Something went *click* inside 4-5 years ago. Ever since, whenever my stress levels spike, I've been "OMG, I want ocean. I need ocean." Rocks, trees, and mountains are still good. (Back in the late 1980s, I found it remarkable just what 1,400 miles distance and 14,000 feet could do for my perspective on the trials of working in Corporate America.) But rocks, trees, and mountains aren't *ocean*. I still don't know where that specific urgency came from after decades of liking the ocean just fine, but ranking it even with all the other forms of nature that serve well as therapy (along with music, of course).
grytpype_thynne
Dec. 5th, 2015 04:07 pm (UTC)
That's a bugger of a situation and no mistake. Indeed you are not alone and people thousands of miles away will think of you on Thursday.
randy_byers
Dec. 6th, 2015 06:42 pm (UTC)
Thanks, GT. I can use all the support I can get, even if it's thousands of miles away.
intelligentrix
Dec. 6th, 2015 08:26 am (UTC)
This year is so fired.

I will be sending you good thoughts from my own OR--ironically, I'll be having spinal fusion surgery the same day.

I'm so glad you have such a wonderful and supportive family and your circle of friends ain't too shabby either.
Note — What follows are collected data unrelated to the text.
-- ==== Sys2Proof/Machine/Work.lean ====
section
/-! DEFINITION. Accepted commands as the engines handle them: finding and changing one, finishing its work, its veil over
the destination (R85), remote reads and writes (R395, R421, R422), and the engines each class uses (R362). -/

namespace Sys2Proof.Machine

/- ---- one command ---- -/

def State.cmd (s : State) (id : CmdId) : Option Cmd := s.cmds.find? fun c => c.id == id

def State.modCmd (s : State) (id : CmdId) (f : Cmd → Cmd) : State :=
  { s with cmds := s.cmds.map fun c => if c.id == id then f c else c }

def okEnd : Ending := { status := .ok }

/-- An ending whose command commits. -/
def Ending.good (e : Ending) : Bool := e.status == .ok || e.status == .okScaleRerun

/- ---- stopping an engine's work (R131, R367) ---- -/

/-- A tessera stops its item (killed or finished) and will clear itself. -/
def Tess.stop (t : Tess) : Tess :=
  { t with
    st := .idle, item := none, mustClear := true, loadedFor := none, loader := none, drainJ := none, lsu := none,
    passes := [], xfers := [], xWait := none, aWait := none }

/-- The tesserae that run items of a command stop; a halted one keeps its state. -/
def State.stopTesserae (s : State) (id : CmdId) : State :=
  let ks := (s.tess.filter fun x => (match x.2.item with
    | some i => i.cmd == id
    | none => false) && x.2.st != .halted).map (·.1)
  ks.foldl (fun t k => t.modTessera k Tess.stop) s

/-- What a unit that does not end has counted in its die (R232, R260): each a free number. -/
def State.unitLost (s : State) (k : Nat) : State :=
  let p := s.pipe k
  let n (i : Nat) : Nat := Config.freeNat (s.fresh + i)
  if p.running then
    { s.modDie (k / 16) (fun x => { x with
        apBlocks := if p.opcode = 2 then x.apBlocks else sat64 (x.apBlocks + n 0), apSkipped := sat64 (x.apSkipped + n 1)
        apNan := if p.opcode ≤ 2 then sat64 (x.apNan + n 2) else x.apNan }) with fresh := s.fresh + 3 }
  else s

/-- The attention pipelines that run units of a command stop. -/
def State.stopPipes (s : State) (id : CmdId) : State :=
  let ks := (s.pipes.filter fun x => x.2.cmd == some id).map (·.1)
  ks.foldl (fun t k => (t.unitLost k).modPipe k fun p => { p with running := false, cmd := none }) s

/-- The clocks of docent tasks that end are counted, however the tasks end (R232, R296): each a free number. -/
def State.chargeTasks (s : State) : List DocTask → State
  | [] => s
  | t :: r =>
    (if t.st = .waiting then s
     else { s.modStack t.stack (fun x => { x with busy := sat64 (x.busy + Config.freeNat s.fresh) }) with fresh := s.fresh + 1 }).chargeTasks r

/-- The tasks of a docent command. -/
def Cmd.tasks (c : Cmd) : List DocTask :=
  match c.work with
  | .doc d => d.tasks
  | _ => []

/-- The docents that run tasks of a command stop. -/
def State.stopDocents (s : State) (id : CmdId) : State :=
  match s.cmd id with
  | none => s
  | some c => if c.tasks = [] then s else (s.chargeTasks c.tasks).modCmd id fun x => match x.work with
      | .doc d => { x with work := .doc { d with tasks := [] } }
      | _ => x

/-- A halted tessera still has LOADs of a command in flight (R164). -/
def State.loadsLeft (s : State) (id : CmdId) : Bool := s.tess.any fun x => x.2.st == .halted && x.2.failed.any fun c => c.id == id

/-- Engines stop a command's work and its outstanding reads are forgotten (R367 steps 1 and 2), but for those of a halted tessera. -/
def State.stopWork (s : State) (id : CmdId) : State :=
  let s1 := ((s.stopTesserae id).stopPipes id).stopDocents id
  if s.loadsLeft id then s1 else
  { s1 with reqs := s1.reqs.filter fun r => !(r.cmd == id && (match r.kind with
      | .read _ _ => true
      | _ => false)) }

/-- Bytes of another module reach a command; a halted tessera's LOADs may still wait for them (R164). -/
def State.addRemote (s : State) (id : CmdId) (bs : List (Nat × Byte)) : State :=
  let add (c : Cmd) : Cmd := { c with remote := c.remote ++ bs }
  { s.modCmd id add with tess := s.tess.map fun x => (x.1, { x.2 with failed := x.2.failed.map fun c => if c.id = id then add c else c }) }

/- ---- held writes (R520) ---- -/

/-- BAND of an array die (R524): 0 COLD, 1 B0, 2 B1, 3 B2, 4 HOT. The state keeps it shifted by one, so that an unlisted die
is in B0. -/
def bandOf (t : Therm) : Nat := (t.st + 1) % 5

/-- Docents of an array die are stopped by temperature (R520, R522): below 0 °C, above 100 °C, or still in the bands COLD and
HOT. -/
def State.docentsStopped (s : State) (stack adie : Nat) : Bool :=
  let t := s.arrayTherm (16 * stack + adie)
  decide (t.temp < 0) || decide (800 < t.temp) || bandOf t == 0 || bandOf t == 4

/-- Writes to an array die are held: outside its temperature window, or VDD_ARRAY below its warning level. -/
def State.holdsWrites (s : State) (stack adie : Nat) : Bool := s.docentsStopped stack adie || (s.rail 2).warn

/-- The stack and array die of an address. -/
def State.arrayDieOf (s : State) (pa : Nat) : Option (Nat × Nat) := (s.locate pa).map fun x => (x.1, x.2.1 / 64)

/-- The first stack on which a write of some bytes is held. -/
def State.heldAt (s : State) (ws : List (Nat × Byte)) : Option Nat :=
  (granules (ws.map (·.1))).findSome? fun g => match s.arrayDieOf (g * 32) with
    | some (k, a) => if s.holdsWrites k a then some k else none
    | none => none

/- ---- endings ---- -/

/-- A running command's work is over with a fixed ending; it waits for its place in the queue order (R83). One that failed has
nothing left to write. -/
def State.finish (s : State) (id : CmdId) (e : Ending) : State :=
  s.modCmd id fun c => if c.ending.isNone then
    { c with stage := .finished, ending := some e, writes := if e.good then c.writes else [] } else c

/-- A command that fails (R86) without tearing its context down: its engines stop. -/
def State.failCmd (s : State) (id : CmdId) (f : Fail) : State := (s.stopWork id).finish id f.ending

/-- Statuses that tear the owning context down (R80). -/
def Status.tears : Status → Bool
  | .engineHalted | .translationFault => true
  | _ => false

/- ---- who reads and writes (R385) ---- -/

/-- The engines of R385 by number: the DMA engine of a die, an attention pipeline, the A-stream of a tessera, a merge unit, a
registrar, a docent. -/
def dmaSeer (die : Nat) : Nat := 1 + die
def pipeSeer (pipe : Nat) : Nat := 16 + pipe
def tessSeer (tess : Nat) : Nat := 256 + tess
def mergeSeer (stack : Nat) : Nat := 1536 + stack
def registrarSeer (stack : Nat) : Nat := 1600 + stack
def docentSeer (stack bank : Nat) : Nat := 2048 + 1024 * stack + bank

/-- The engine of R385 by which a command reads and writes, where its class has one. -/
def Cmd.seer (c : Cmd) : Seer := ⟨c.stamp, if cls c.raw = 3 then dmaSeer (targetDie c.raw) else 0⟩

/-- The engine through which a command reads. -/
def Cmd.eng (c : Cmd) (die : Option Nat) : Eng := { ctx := c.id.ctx, who := c.seer, die := die, remote := c.remote }
/-- The same, read by one engine of R385. -/
def Eng.by (e : Eng) (n : Nat) : Eng := { e with who := { e.who with eng := n } }

/-- The compute die through whose fabric port a command's own writes go (R388). -/
def Cmd.writeDie (c : Cmd) : Option Nat := if cls c.raw = 2 ∨ cls c.raw = 3 then some (targetDie c.raw) else none

/- ---- the veil over a destination (R85) ---- -/

/-- Physical ranges of a virtual range [lo, hi) that lie in this module's memory, page by page (512 bytes in a cache
window, whose side records are multiples of 512; fuel is the number of pages). -/
def State.ranges (s : State) (ctx stamp : Nat) (wr : Bool) : Nat → Nat → Nat → List Undef × State
  | 0, _, _ => ([], s)
  | n + 1, lo, hi =>
    if hi ≤ lo then ([], s) else
    let unit := if s.inWindow ctx lo then 512 else 65536
    let stop := min hi ((lo / unit + 1) * unit)
    match s.translate ctx lo wr with
    | (.ok pa, s1) =>
      let r := s1.ranges ctx stamp wr n stop hi
      (if region pa < 2 then { lo := pa, hi := pa + (stop - lo), stamp := stamp } :: r.1 else r.1, r.2)
    | (_, s1) => s1.ranges ctx stamp wr n stop hi

/-- Veil the destinations of a command. -/
def State.veilDests (s : State) (ctx stamp : Nat) : List Desc → State
  | [] => s
  | d :: r =>
    let e := d.extent
    let x := s.ranges ctx stamp true ((e.2 - e.1) / 512 + 2) e.1 (e.2 + 1)
    ({ x.2 with mem := { x.2.mem with veil := x.1 ++ x.2.mem.veil } }).veilDests ctx stamp r

/- ---- remote reads (R421, R422) ---- -/

/-- Runs of consecutive granules within a 2 KiB block. -/
def granuleRuns : List Nat → List (Nat × Nat)
  | [] => []
  | g :: r =>
    match granuleRuns r with
    | (h, n) :: t => if h = g + 1 ∧ g / 64 = h / 64 ∧ n < 64 then (g, n + 1) :: t else (g, 1) :: (h, n) :: t
    | [] => [(g, 1)]

/-- A rising list of the same numbers. -/
def sortNat (l : List Nat) : List Nat := l.foldl insertNat []

/-- The module a remote address names. -/
def remoteModule (pa : Nat) : Nat := bits pa 39 34

/-- A new request of a command to another module (R419, R427), made by an engine. -/
def State.request (s : State) (id : CmdId) (m pt lenw addr : Nat) (kind : ReqKind) (payload : List Byte) (site : Nat := 0) : State :=
  let tag := 8192 * s.routeDie m + s.nextTag % 8192
  let s1 : State := { s with nextTag := s.nextTag + 1, reqs := s.reqs ++ [⟨tag, m, kind, id, site⟩] }
  s1.originate m pt tag lenw 0 addr payload

/-- Whether a read of a granule is on its way for a command. -/
def State.fetching (s : State) (id : CmdId) (g : Nat) : Bool :=
  s.reqs.any fun r => r.cmd == id && (match r.kind with
    | .read pa len => decide (pa / 32 ≤ g) && decide (g < pa / 32 + len)
    | _ => false)

/-- Ask for the runs of granules a command lacks; an unreachable module fails it (R425). -/
def State.fetchRuns (s : State) (id : CmdId) : List (Nat × Nat) → State
  | [] => s
  | (g, n) :: r =>
    let pa := g * 32
    let m := remoteModule pa
    if (s.peer m).reachable then (s.request id m 0x01 n (bits pa 33 0) (.read pa n) []).fetchRuns id r
    else s.failCmd id (.unreach m)

/-- Fetch remote granules for a command; what is already on its way is not asked for again. -/
def State.fetch (s : State) (id : CmdId) (gs : List Nat) : State :=
  s.fetchRuns id (granuleRuns (sortNat (gs.filter fun g => !s.fetching id g)))

/- ---- remote writes (R395) ---- -/

/-- The bytes of a granule under writes (newest first), merged over fetched bytes. -/
def mergedGranule (ws old : List (Nat × Byte)) (g : Nat) : List Byte :=
  (List.range 32).map fun i =>
    match ws.find? fun w => w.1 == g * 32 + i with
    | some w => w.2
    | none => match old.find? fun w => w.1 == g * 32 + i with
      | some w => w.2
      | none => 0

/-- Send the remote writes of an engine of a command, granule run by run. -/
def State.writeRuns (s : State) (id : CmdId) (eng : Nat) (ws old : List (Nat × Byte)) : List (Nat × Nat) → State
  | [] => s
  | (g, n) :: r =>
    let pa := g * 32
    let m := remoteModule pa
    if (s.peer m).reachable then
      let data := (List.range n).flatMap fun i => mergedGranule ws old (g + i)
      ((s.request id m 0x02 n (bits pa 33 0) (.write pa n) data eng).modCmd id fun c => { c with unacked := c.unacked + 1 }).writeRuns id eng ws old r
    else s.failCmd id (.unreach m)

/-- An engine of a command has a remote write that is not acknowledged. -/
def State.unackedBy (s : State) (id : CmdId) (eng : Nat) : Bool :=
  s.reqs.any fun r => r.cmd == id && r.site == eng && (match r.kind with
    | .write _ _ => true
    | _ => false)

/- ---- writes of commands (R85, R383 to R387, R491, R520) ---- -/

/-- A byte lies on an array die that holds writes. -/
def State.holdsAt (s : State) (a : Nat) : Bool := (s.heldAt [(a, 0)]).isSome

/-- Local writes of a command by an engine (newest first): they land now, but those to an array die that holds writes stay in
the command. Answers the first granule in which a merge met an uncorrectable word. -/
def State.landFor (s : State) (c : Cmd) (die : Option Nat) (eng : Nat) (ws : List (Nat × Byte)) : Option Nat × State :=
  let later := ws.filter fun w => s.holdsAt w.1
  let now := ws.filter fun w => !s.holdsAt w.1
  let s1 := if later = [] then s else s.modCmd c.id fun x => { x with writes := later ++ x.writes }
  (s1.poisonHit now, s1.land die now.reverse ⟨c.stamp, eng⟩)

/-- An engine of a command writes (`ws` newest first): local bytes land, remote ones leave (R395); granules that a remote write
covers only in part are read first, and then nothing else happens yet. Go on with `bad` where a merge met an uncorrectable
granule (R491), else with `k`. -/
def State.putWrites (s : State) (c : Cmd) (die : Option Nat) (eng : Nat) (ws : List (Nat × Byte)) (bad : Nat → State → State) (k : State → State) :
    State :=
  let loc := ws.filter fun w => !isRemote w.1
  let rem := ws.filter fun w => isRemote w.1
  let gs := granules (rem.map (·.1))
  let part := gs.filter fun g => !coversGranule rem g && !(c.remote.any fun w => w.1 / 32 == g)
  if part ≠ [] then s.fetch c.id part
  else match s.landFor c die eng loc with
    | (some g, s1) => bad (s1.reportAddr (g * 32)) s1
    | (none, s1) => k (s1.writeRuns c.id eng rem c.remote (granuleRuns (sortNat gs)))

/- ---- transfers of a tessera (R123, R156) ---- -/

/-- The descriptor of a transfer. -/
def Cmd.xferDesc (c : Cmd) (x : Xfer) : Desc := c.descD (0x08 + 2 * x.dsel)
/-- Index tuple of box element (r, j); a descriptor of one dimension has a second of size 1. -/
def Xfer.index (x : Xfer) (r j : Nat) : List Nat :=
  match x.coord with
  | a :: b :: l => (a + j) :: (b + r) :: l
  | [a] => [a + j, r]
  | [] => [j, r]
def Desc.sizes2 (d : Desc) : List Nat := if d.size.length = 1 then d.size ++ [1] else d.size
def Desc.inside (d : Desc) (i : List Nat) : Bool := (i.zip d.sizes2).all fun x => decide (x.1 < x.2)
/-- The tuple in the descriptor's own dimensions. -/
def Desc.own (d : Desc) (i : List Nat) : List Nat := i.take d.size.length

/-- What a STORE writes: index tuples of its destination with encodings. -/
def Xfer.storeItems (x : Xfer) (d : Desc) : List (List Nat × Nat) :=
  ((x.data.zipIdx.flatMap fun r => (unpackElems d.fmt r.1 x.cols).zipIdx.map fun q => (x.index r.2 q.2, q.1)).filter
    fun q => d.inside q.1).map fun q => (d.own q.1, q.2)

/-- The running tesserae that run items of a command. -/
def State.tessOf (s : State) (id : CmdId) : List (Nat × Tess) :=
  s.tess.filter fun x => (match x.2.item with
    | some i => i.cmd == id
    | none => false) && x.2.st == .running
Best of luck and a big virtual hug from me.
randy_byers
Dec. 6th, 2015 05:04 pm (UTC)
My friends are amazing. Best of luck on your own surgery. I assume it's for back pain, and I hope it does the trick.
wrdnrd
Dec. 6th, 2015 06:18 pm (UTC)
Damn, that's really hard news. Really glad your family's able to be in town for you. If there's any way way i can be helpful, i'm happy to be available. Growlers from Big Time will surely aid your recovery, right?
randy_byers
Dec. 6th, 2015 07:36 pm (UTC)
Thanks, Wrdnrd. I might ask if you'd be willing to pick up a couple of bottles of this year's Old Wooly, when it's released, but I'll reimburse you for that.
wrdnrd
Dec. 7th, 2015 06:32 am (UTC)
I would be so very happy to get you a few bottles.